Genome rearrangements that lead to human disorders are typically thought to be caused by mistakes that occur during recombination. A new study into the genetic basis of a CNS disorder has revealed that, in fact, some disease-causing changes in genomic structure might arise from errors that happen during DNA replication, suggesting a new mechanism for generating structural variation in the human genome.

Most genomic disorders occur by non-allelic homologous recombination (NAHR), in which illegitimate meiotic exchange is promoted between low-copy repeats (LCRs) or larger repetitive regions, leading to clustered mutation breakpoints, deletions or duplications. Although this model holds well for recurrent rearrangements, the mechanistic basis of non-recurrent genome changes is less well understood, but some appear to occur by non-homologous end joining (NHEJ). To address this issue, the authors carried out a high-resolution analysis of breakpoint sequences in patients suffering from Pelizaeus-Merzbacher disease (PMD), an X-linked dysmyelinating disorder that is associated with variable and non-recurrent structural mutations in the proteolipid protein 1 gene ( PLP1 ).

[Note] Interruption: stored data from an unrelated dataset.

theorem State.releaseStart_keeps (s : State) : Keeps State.releaseStart_touch s (State.releaseStart s) := by
  unfold State.releaseStart
  refine Keeps.ite ?_ ?_
  · exact Keeps.rfl
  · split
    · refine Keeps.ite ?_ ?_
      · refine Keeps.after ?_ (State.beginStart_keeps ..) (by decide +kernel)
        refine Keeps.ras ?_ (by decide +kernel) (Or.inl rfl)
        exact Keeps.rfl
      · refine Keeps.ite ?_ ?_
        · refine Keeps.ras ?_ (by decide +kernel) (Or.inl rfl)
          exact Keeps.rfl
        · exact Keeps.rfl
    · exact Keeps.rfl

def execClear_touch : Nat := State.clearDump_touch

theorem execClear_ends (s : State) : Ends execClear_touch s (execClear s) := by
  unfold execClear
  refine Ends.next ?_
  refine Keeps.after ?_ (State.clearDump_keeps ..) (by decide +kernel)
  exact Keeps.rfl

def execCommitDrainLate_touch : Nat := touchSet [.now] [.TN_CMP_LATE] ||| State.engineMiss_touch

theorem execCommitDrainLate_ends (band : ℕ) (s : State) : Ends execCommitDrainLate_touch s (execCommitDrainLate band s)
    := by
  unfold execCommitDrainLate
  refine Ends.ite ?_ ?_
  · extract_lets x1
    refine Ends.ite ?_ ?_
    · refine Ends.next ?_
      refine Keeps.bump ?_ (by decide +kernel)
      refine Keeps.after ?_ (State.reach_keeps ..) (by decide +kernel)
      exact Keeps.rfl
    · refine Ends.next ?_
      refine Keeps.after ?_ (State.engineMiss_keeps ..) (by decide +kernel)
      refine Keeps.bump ?_ (by decide +kernel)
      refine Keeps.after ?_ (State.reach_keeps ..) (by decide +kernel)
      exact Keeps.rfl
  · refine Ends.next ?_
    exact Keeps.rfl

def execDump_touch : Nat := State.startDump_touch

theorem execDump_ends (s : State) : Ends execDump_touch s (execDump s) := by
  unfold execDump
  refine Ends.next ?_
  refine Keeps.after ?_ (State.startDump_keeps ..) (by decide +kernel)
  exact Keeps.rfl

def execDumpLimitExpiry_touch : Nat := touchSet [.now] [] ||| State.afterDump_touch

theorem execDumpLimitExpiry_ends (s : State) : Ends execDumpLimitExpiry_touch s (execDumpLimitExpiry s) := by
  unfold execDumpLimitExpiry
  extract_lets x1 x2
  refine Ends.ite ?_ ?_
  · refine Ends.next ?_
    refine Keeps.after ?_ (State.afterDump_keeps ..) (by decide +kernel)
    refine Keeps.after ?_ (State.dumpLimit_keeps ..) (by decide +kernel)
    refine Keeps.after ?_ (State.reach_keeps ..) (by decide +kernel)
    exact Keeps.rfl
  · refine Ends.next ?_
    exact Keeps.rfl

def execDumpReadTimeout_touch : Nat := touchSet [.now] [] ||| State.afterDump_touch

The breakpoints of 17 patients with PMD, and their informative relatives (where appropriate), were analysed using a combination of PCR-based sequence amplification and high-resolution comparative genomic hybridization (CGH) using an oligonucleotide array. Although some of the breakpoint junctions of recurrent rearrangements contained simple duplications — as you would expect as a result of NHEJ — most rearrangements were more complex, involving stretches of duplication interspersed with normal copy-number sequences and deletions.

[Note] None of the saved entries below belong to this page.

-- ==== Sys2Proof/Laws/State.lean ====
section
/-! SUPPORT. Reading the state after one update: a field of State that the update leaves as it was, and what the named reads
answer after the named writes. -/

set_option Elab.async false

namespace Sys2Proof.Machine

/-! ### A register written -/

@[simp] theorem State.pending_setReg (s : State) (r : RegName) (i j : Nat) (v : W64) : (s.setReg r i j v).pending = s.pending := rfl
@[simp] theorem State.now_setReg (s : State) (r : RegName) (i j : Nat) (v : W64) : (s.setReg r i j v).now = s.now := rfl
@[simp] theorem State.freeCount_setReg (s : State) (r : RegName) (i j : Nat) (v : W64) : (s.setReg r i j v).freeCount = s.freeCount := rfl
@[simp] theorem State.shadowRegs_setReg (s : State) (r : RegName) (i j : Nat) (v : W64) : (s.setReg r i j v).shadowRegs = s.shadowRegs := rfl
@[simp] theorem State.readData_setReg (s : State) (r : RegName) (i j : Nat) (v : W64) : (s.setReg r i j v).readData = s.readData := rfl
@[simp] theorem State.hostMem_setReg (s : State) (r : RegName) (i j : Nat) (v : W64) : (s.setReg r i j v).hostMem = s.hostMem := rfl
@[simp] theorem State.dram_setReg (s : State) (r : RegName) (i j : Nat) (v : W64) : (s.setReg r i j v).dram = s.dram := rfl
@[simp] theorem State.out_setReg (s : State) (r : RegName) (i j : Nat) (v : W64) : (s.setReg r i j v).out = s.out := rfl
@[simp] theorem State.hq_setReg (s : State) (r : RegName) (i j : Nat) (v : W64) : (s.setReg r i j v).hq = s.hq := rfl
@[simp] theorem State.qry_setReg (s : State) (r : RegName) (i j : Nat) (v : W64) : (s.setReg r i j v).qry = s.qry := rfl
@[simp] theorem State.idx_setReg (s : State) (r : RegName) (i j : Nat) (v : W64) : (s.setReg r i j v).idx = s.idx := rfl
@[simp] theorem State.tbl_setReg (s : State) (r : RegName) (i j : Nat) (v : W64) : (s.setReg r i j v).tbl = s.tbl := rfl
@[simp] theorem State.fl_setReg (s : State) (r : RegName) (i j : Nat) (v : W64) : (s.setReg r i j v).fl = s.fl := rfl
@[simp] theorem State.net_setReg (s : State) (r : RegName) (i j : Nat) (v : W64) : (s.setReg r i j v).net = s.net := rfl
@[simp] theorem State.pol_setReg (s : State) (r : RegName) (i j : Nat) (v : W64) : (s.setReg r i j v).pol = s.pol := rfl
@[simp] theorem State.ten_setReg (s : State) (r : RegName) (i j : Nat) (v : W64) : (s.setReg r i j v).ten = s.ten := rfl
@[simp] theorem State.ras_setReg (s : State) (r : RegName) (i j : Nat) (v : W64) : (s.setReg r i j v).ras = s.ras := rfl
@[simp] theorem State.boot_setReg (s : State) (r : RegName) (i j : Nat) (v : W64) : (s.setReg r i j v).boot = s.boot := rfl
@[simp] theorem State.start_setReg (s : State) (r : RegName) (i j : Nat) (v : W64) : (s.setReg r i j v).start = s.start := rfl
@[simp] theorem State.dict_setReg (s : State) (r : RegName) (i j : Nat) (v : W64) : (s.setReg r i j v).dict = s.dict := rfl
@[simp] theorem State.power_setReg (s : State) (r : RegName) (i j : Nat) (v : W64) : (s.setReg r i j v).power = s.power := rfl
@[simp] theorem State.pins_setReg (s : State) (r : RegName) (i j : Nat) (v : W64) : (s.setReg r i j v).pins = s.pins := rfl

/-! ### A field written -/

@[simp] theorem State.pending_setFld (s : State) (f : Fld) (i j n : Nat) : (s.setFld f i j n).pending = s.pending := rfl
@[simp] theorem State.now_setFld (s : State) (f : Fld) (i j n : Nat) : (s.setFld f i j n).now = s.now := rfl
@[simp] theorem State.freeCount_setFld (s : State) (f : Fld) (i j n : Nat) : (s.setFld f i j n).freeCount = s.freeCount := rfl
@[simp] theorem State.shadowRegs_setFld (s : State) (f : Fld) (i j n : Nat) : (s.setFld f i j n).shadowRegs = s.shadowRegs := rfl
@[simp] theorem State.readData_setFld (s : State) (f : Fld) (i j n : Nat) : (s.setFld f i j n).readData = s.readData := rfl
@[simp] theorem State.hostMem_setFld (s : State) (f : Fld) (i j n : Nat) : (s.setFld f i j n).hostMem = s.hostMem := rfl
@[simp] theorem State.dram_setFld (s : State) (f : Fld) (i j n : Nat) : (s.setFld f i j n).dram = s.dram := rfl
@[simp] theorem State.out_setFld (s : State) (f : Fld) (i j n : Nat) : (s.setFld f i j n).out = s.out := rfl
@[simp] theorem State.hq_setFld (s : State) (f : Fld) (i j n : Nat) : (s.setFld f i j n).hq = s.hq := rfl
@[simp] theorem State.qry_setFld (s : State) (f : Fld) (i j n : Nat) : (s.setFld f i j n).qry = s.qry := rfl
@[simp] theorem State.idx_setFld (s : State) (f : Fld) (i j n : Nat) : (s.setFld f i j n).idx = s.idx := rfl
@[simp] theorem State.tbl_setFld (s : State) (f : Fld) (i j n : Nat) : (s.setFld f i j n).tbl = s.tbl := rfl
@[simp] theorem State.fl_setFld (s : State) (f : Fld) (i j n : Nat) : (s.setFld f i j n).fl = s.fl := rfl
@[simp] theorem State.net_setFld (s : State) (f : Fld) (i j n : Nat) : (s.setFld f i j n).net = s.net := rfl
@[simp] theorem State.pol_setFld (s : State) (f : Fld) (i j n : Nat) : (s.setFld f i j n).pol = s.pol := rfl
@[simp] theorem State.ten_setFld (s : State) (f : Fld) (i j n : Nat) : (s.setFld f i j n).ten = s.ten := rfl
@[simp] theorem State.ras_setFld (s : State) (f : Fld) (i j n : Nat) : (s.setFld f i j n).ras = s.ras := rfl
@[simp] theorem State.boot_setFld (s : State) (f : Fld) (i j n : Nat) : (s.setFld f i j n).boot = s.boot := rfl
@[simp] theorem State.start_setFld (s : State) (f : Fld) (i j n : Nat) : (s.setFld f i j n).start = s.start := rfl
@[simp] theorem State.dict_setFld (s : State) (f : Fld) (i j n : Nat) : (s.setFld f i j n).dict = s.dict := rfl
@[simp] theorem State.power_setFld (s : State) (f : Fld) (i j n : Nat) : (s.setFld f i j n).power = s.power := rfl
@[simp] theorem State.pins_setFld (s : State) (f : Fld) (i j n : Nat) : (s.setFld f i j n).pins = s.pins := rfl

/-! ### A counter raised -/

@[simp] theorem State.pending_bump (s : State) (r : RegName) (i j n : Nat) : (s.bump r i j n).pending = s.pending := rfl
@[simp] theorem State.now_bump (s : State) (r : RegName) (i j n : Nat) : (s.bump r i j n).now = s.now := rfl
@[simp] theorem State.freeCount_bump (s : State) (r : RegName) (i j n : Nat) : (s.bump r i j n).freeCount = s.freeCount := rfl
@[simp] theorem State.shadowRegs_bump (s : State) (r : RegName) (i j n : Nat) : (s.bump r i j n).shadowRegs = s.shadowRegs := rfl
@[simp] theorem State.readData_bump (s : State) (r : RegName) (i j n : Nat) : (s.bump r i j n).readData = s.readData := rfl
@[simp] theorem State.hostMem_bump (s : State) (r : RegName) (i j n : Nat) : (s.bump r i j n).hostMem = s.hostMem := rfl
@[simp] theorem State.dram_bump (s : State) (r : RegName) (i j n : Nat) : (s.bump r i j n).dram = s.dram := rfl
@[simp] theorem State.out_bump (s : State) (r : RegName) (i j n : Nat) : (s.bump r i j n).out = s.out := rfl
@[simp] theorem State.hq_bump (s : State) (r : RegName) (i j n : Nat) : (s.bump r i j n).hq = s.hq := rfl
@[simp] theorem State.qry_bump (s : State) (r : RegName) (i j n : Nat) : (s.bump r i j n).qry = s.qry := rfl
@[simp] theorem State.idx_bump (s : State) (r : RegName) (i j n : Nat) : (s.bump r i j n).idx = s.idx := rfl
@[simp] theorem State.tbl_bump (s : State) (r : RegName) (i j n : Nat) : (s.bump r i j n).tbl = s.tbl := rfl
@[simp] theorem State.fl_bump (s : State) (r : RegName) (i j n : Nat) : (s.bump r i j n).fl = s.fl := rfl
@[simp] theorem State.net_bump (s : State) (r : RegName) (i j n : Nat) : (s.bump r i j n).net = s.net := rfl
@[simp] theorem State.pol_bump (s : State) (r : RegName) (i j n : Nat) : (s.bump r i j n).pol = s.pol := rfl
@[simp] theorem State.ten_bump (s : State) (r : RegName) (i j n : Nat) : (s.bump r i j n).ten = s.ten := rfl
@[simp] theorem State.ras_bump (s : State) (r : RegName) (i j n : Nat) : (s.bump r i j n).ras = s.ras := rfl
@[simp] theorem State.boot_bump (s : State) (r : RegName) (i j n : Nat) : (s.bump r i j n).boot = s.boot := rfl
@[simp] theorem State.start_bump (s : State) (r : RegName) (i j n : Nat) : (s.bump r i j n).start = s.start := rfl
@[simp] theorem State.dict_bump (s : State) (r : RegName) (i j n : Nat) : (s.bump r i j n).dict = s.dict := rfl
@[simp] theorem State.power_bump (s : State) (r : RegName) (i j n : Nat) : (s.bump r i j n).power = s.power := rfl
@[simp] theorem State.pins_bump (s : State) (r : RegName) (i j n : Nat) : (s.bump r i j n).pins = s.pins := rfl

/-! ### Host memory written -/

@[simp] theorem State.pending_wrHost (s : State) (p a : Nat) (b : List Byte) : (s.wrHost p a b).pending = s.pending := rfl
@[simp] theorem State.now_wrHost (s : State) (p a : Nat) (b : List Byte) : (s.wrHost p a b).now = s.now := rfl
@[simp] theorem State.freeCount_wrHost (s : State) (p a : Nat) (b : List Byte) : (s.wrHost p a b).freeCount = s.freeCount := rfl
@[simp] theorem State.regs_wrHost (s : State) (p a : Nat) (b : List Byte) : (s.wrHost p a b).regs = s.regs := rfl
@[simp] theorem State.shadowRegs_wrHost (s : State) (p a : Nat) (b : List Byte) : (s.wrHost p a b).shadowRegs = s.shadowRegs := rfl
@[simp] theorem State.readData_wrHost (s : State) (p a : Nat) (b : List Byte) : (s.wrHost p a b).readData = s.readData := rfl
@[simp] theorem State.dram_wrHost (s : State) (p a : Nat) (b : List Byte) : (s.wrHost p a b).dram = s.dram := rfl
@[simp] theorem State.out_wrHost (s : State) (p a : Nat) (b : List Byte) : (s.wrHost p a b).out = s.out := rfl
@[simp] theorem State.hq_wrHost (s : State) (p a : Nat) (b : List Byte) : (s.wrHost p a b).hq = s.hq := rfl
@[simp] theorem State.qry_wrHost (s : State) (p a : Nat) (b : List Byte) : (s.wrHost p a b).qry = s.qry := rfl
@[simp] theorem State.idx_wrHost (s : State) (p a : Nat) (b : List Byte) : (s.wrHost p a b).idx = s.idx := rfl
@[simp] theorem State.tbl_wrHost (s : State) (p a : Nat) (b : List Byte) : (s.wrHost p a b).tbl = s.tbl := rfl
@[simp] theorem State.fl_wrHost (s : State) (p a : Nat) (b : List Byte) : (s.wrHost p a b).fl = s.fl := rfl
@[simp] theorem State.net_wrHost (s : State) (p a : Nat) (b : List Byte) : (s.wrHost p a b).net = s.net := rfl
@[simp] theorem State.pol_wrHost (s : State) (p a : Nat) (b : List Byte) : (s.wrHost p a b).pol = s.pol := rfl
@[simp] theorem State.ten_wrHost (s : State) (p a : Nat) (b : List Byte) : (s.wrHost p a b).ten = s.ten := rfl
@[simp] theorem State.ras_wrHost (s : State) (p a : Nat) (b : List Byte) : (s.wrHost p a b).ras = s.ras := rfl
@[simp] theorem State.boot_wrHost (s : State) (p a : Nat) (b : List Byte) : (s.wrHost p a b).boot = s.boot := rfl
@[simp] theorem State.start_wrHost (s : State) (p a : Nat) (b : List Byte) : (s.wrHost p a b).start = s.start := rfl
@[simp] theorem State.dict_wrHost (s : State) (p a : Nat) (b : List Byte) : (s.wrHost p a b).dict = s.dict := rfl
@[simp] theorem State.power_wrHost (s : State) (p a : Nat) (b : List Byte) : (s.wrHost p a b).power = s.power := rfl
@[simp] theorem State.pins_wrHost (s : State) (p a : Nat) (b : List Byte) : (s.wrHost p a b).pins = s.pins := rfl

/-! ### DRAM written -/

@[simp] theorem State.pending_wrDram (s : State) (d a : Nat) (b : List Byte) : (s.wrDram d a b).pending = s.pending := rfl
@[simp] theorem State.now_wrDram (s : State) (d a : Nat) (b : List Byte) : (s.wrDram d a b).now = s.now := rfl
@[simp] theorem State.freeCount_wrDram (s : State) (d a : Nat) (b : List Byte) : (s.wrDram d a b).freeCount = s.freeCount := rfl
@[simp] theorem State.regs_wrDram (s : State) (d a : Nat) (b : List Byte) : (s.wrDram d a b).regs = s.regs := rfl
@[simp] theorem State.shadowRegs_wrDram (s : State) (d a : Nat) (b : List Byte) : (s.wrDram d a b).shadowRegs = s.shadowRegs := rfl
@[simp] theorem State.readData_wrDram (s : State) (d a : Nat) (b : List Byte) : (s.wrDram d a b).readData = s.readData := rfl
@[simp] theorem State.hostMem_wrDram (s : State) (d a : Nat) (b : List Byte) : (s.wrDram d a b).hostMem = s.hostMem := rfl
@[simp] theorem State.out_wrDram (s : State) (d a : Nat) (b : List Byte) : (s.wrDram d a b).out = s.out := rfl
@[simp] theorem State.hq_wrDram (s : State) (d a : Nat) (b : List Byte) : (s.wrDram d a b).hq = s.hq := rfl
@[simp] theorem State.qry_wrDram (s : State) (d a : Nat) (b : List Byte) : (s.wrDram d a b).qry = s.qry := rfl
@[simp] theorem State.idx_wrDram (s : State) (d a : Nat) (b : List Byte) : (s.wrDram d a b).idx = s.idx := rfl
@[simp] theorem State.tbl_wrDram (s : State) (d a : Nat) (b : List Byte) : (s.wrDram d a b).tbl = s.tbl := rfl
@[simp] theorem State.fl_wrDram (s : State) (d a : Nat) (b : List Byte) : (s.wrDram d a b).fl = s.fl := rfl
@[simp] theorem State.net_wrDram (s : State) (d a : Nat) (b : List Byte) : (s.wrDram d a b).net = s.net := rfl
@[simp] theorem State.pol_wrDram (s : State) (d a : Nat) (b : List Byte) : (s.wrDram d a b).pol = s.pol := rfl
@[simp] theorem State.ten_wrDram (s : State) (d a : Nat) (b : List Byte) : (s.wrDram d a b).ten = s.ten := rfl
@[simp] theorem State.ras_wrDram (s : State) (d a : Nat) (b : List Byte) : (s.wrDram d a b).ras = s.ras := rfl
@[simp] theorem State.boot_wrDram (s : State) (d a : Nat) (b : List Byte) : (s.wrDram d a b).boot = s.boot := rfl
@[simp] theorem State.start_wrDram (s : State) (d a : Nat) (b : List Byte) : (s.wrDram d a b).start = s.start := rfl
@[simp] theorem State.dict_wrDram (s : State) (d a : Nat) (b : List Byte) : (s.wrDram d a b).dict = s.dict := rfl
@[simp] theorem State.power_wrDram (s : State) (d a : Nat) (b : List Byte) : (s.wrDram d a b).power = s.power := rfl
@[simp] theorem State.pins_wrDram (s : State) (d a : Nat) (b : List Byte) : (s.wrDram d a b).pins = s.pins := rfl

A purely recombination-based mechanism, such as NAHR or NHEJ, cannot explain such patterns of rearrangement. However, the authors pieced together the location of the breakpoint junctions, and the identity and orientation of the rearranged sequences, and proposed a mutation model that invokes aberrant replication. The PLP1 gene is surrounded by LCRs of various sizes — these would make it easy for the fork to stall during replication and then for the lagging strand to associate serially with the DNA-template strand of another active fork, before returning to the original template. This model, which the authors call FoSTeS (fork stalling and template switching), would require only small stretches of homology but could involve sequences that are megabases apart.

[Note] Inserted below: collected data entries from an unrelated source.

-- ==== Sys2Proof/Tests/Slice0.lean ====
section
/-! SUPPORT. Tests: an ill-formed command for each check of WellFormed.lean; for each obligation with hypotheses, a state and
operands that meet them; and single steps whose outcome the spec states. -/

set_option Elab.async false

namespace Sys2Proof.Tests

open Sys2Proof Sys2Proof.Machine

/-! ### Small states -/

/-- Several fields of registers at once. -/
def putFlds (l : List (Fld × Nat × Nat × Nat)) (s : State) : State :=
  l.foldl (fun t e => t.setFld e.1 e.2.1 e.2.2.1 e.2.2.2) s

/-- A serving device. -/
def serving : State := State.reset.setFld fHQ_START_STATUS_MODE 0 0 1

/-- Context 3 OPEN on port 1, function 2, tenant 7, partition 5; rings of 16 entries at host pages 16 and 32. -/
def openCtx : State :=
  putFlds [(fHQ_CTX_BIND_V, 3, 0, 1), (fHQ_CTX_BIND_PORT, 3, 0, 1), (fHQ_CTX_BIND_FUNC, 3, 0, 2), (fHQ_CTX_BIND_TENANT, 3, 0, 7),
    (fHQ_CTX_BIND_PN, 3, 0, 5), (fHQ_SQ_BASE_BASE, 3, 0, 16), (fHQ_CQ_BASE_BASE, 3, 0, 32), (fHQ_CTX_STATUS_STATE, 3, 0, 1),
    (fHQ_CTX_CTL_OPEN, 3, 0, 1)] serving

/-- Bytes of a descriptor of 64 bytes: its opcode, and fields as (offset, size, value). -/
def desc (op : Nat) (fs : List (Nat × Nat × Nat)) : List Byte :=
  fs.foldl (fun b f => b.take f.1 ++ leBytes f.2.1 f.2.2 ++ b.drop (f.1 + f.2.1)) (leBytes 1 op ++ List.replicate 63 0)

/-- A command waits in context 3, with number 9. -/
def withCmd (b : List Byte) (s : State) : State :=
  s.setCtx 3 { s.ctx 3 with cmds := (s.ctx 3).cmds ++ [{ seq := 9, bytes := b }] }

/-! ### States and operands that meet the hypotheses of each obligation -/

/-- What one command leaves. -/
def after (c : Instr) (s : State) : State :=
  match exec c s with
  | .next t => t
  | _ => s

/-- The front command of context 3, admitted, meets a condition. -/
def admits (op : Nat) (s : State) (f : Cmd → State → Bool) : Bool :=
  s.allDefined 3 && s.toRing 3 && (s.admission 3 op).any fun r => f r.1 r.2

theorem test_hyp_AnEmptyQueueIdles : State.reset.pending = [] ∧ State.reset.dumpState ≠ 1 := by decide +kernel

theorem test_hyp_Steps : State.reset.sound = true ∧ (∃ t, step State.reset = .next t) ∧
    State.reset.pending.head? ≠ some .powerOn := ⟨by decide +kernel, ⟨_, rfl⟩, by decide +kernel⟩

theorem test_hyp_EveryCommandKeepsItsFrame : (∃ t, exec (.validate 65535 0) State.reset = .next t) ∧
    (∃ p, p ∉ partsOf (.validate 65535 0)) ∧ ∃ rs, regsOf (.validate 65535 0) = some rs ∧ RegName.SY_VAL ∉ rs :=
  ⟨⟨_, rfl⟩, ⟨.hostMem, by decide +kernel⟩, ⟨_, rfl, by decide +kernel⟩⟩

theorem test_hyp_RegisterWritesFollowTheAccessCodes : RegName.fields .HQ_CTX_CTL ≠ [] ∧
    (RegName.fields .EL_CTL).any (·.acc == .RW) = true := by decide +kernel

theorem test_hyp_RegisterAccesses :
    (copyExists .EL_CTL 0 0 = true ∧ serving.barServes .EL_CTL 0 (2 ^ 61) = true ∧
      widthOk .EL_CTL (RegName.width .EL_CTL) true = true ∧ RegName.EL_CTL ∉ ownRule) ∧
    (copyExists .HQ_MB_REQ 1 131 = true ∧ widthOk .HQ_MB_REQ 64 true = true ∧ widthOk .HQ_MB_REQ 32 true = true) ∧
    (widthOk .EL_CTL 8 true = false ∧ widthOk .EL_CTL 32 false = false ∧
      State.reset.ras.errWins.find? (ErrWin.hasKey · 4 0 1) = none) ∧
    (readClears .BD_BLOCKS = false ∧ readClears .BD_GQ_POOL_MAX = true ∧ serving.viewed .BD_GQ_POOL_MAX 4 = false) ∧
    Fld.get (fSnap .XT_SNAP) (2 ^ 31) = 1 := by decide +kernel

The model itself is not entirely new — aspects of it have already been proposed to explain gene amplification in bacteria and other gene rearrangements (such as inversions) in eukaryotes — but this is the first time that such a replication mechanism has been found to drive a disease process. Given the growing recognized importance of small-scale structural variation, it is conceivable that errors during replication contribute not only to other genomic disorders but also to inducing changes, such as gene duplications, that have short- and long-term evolutionary consequences.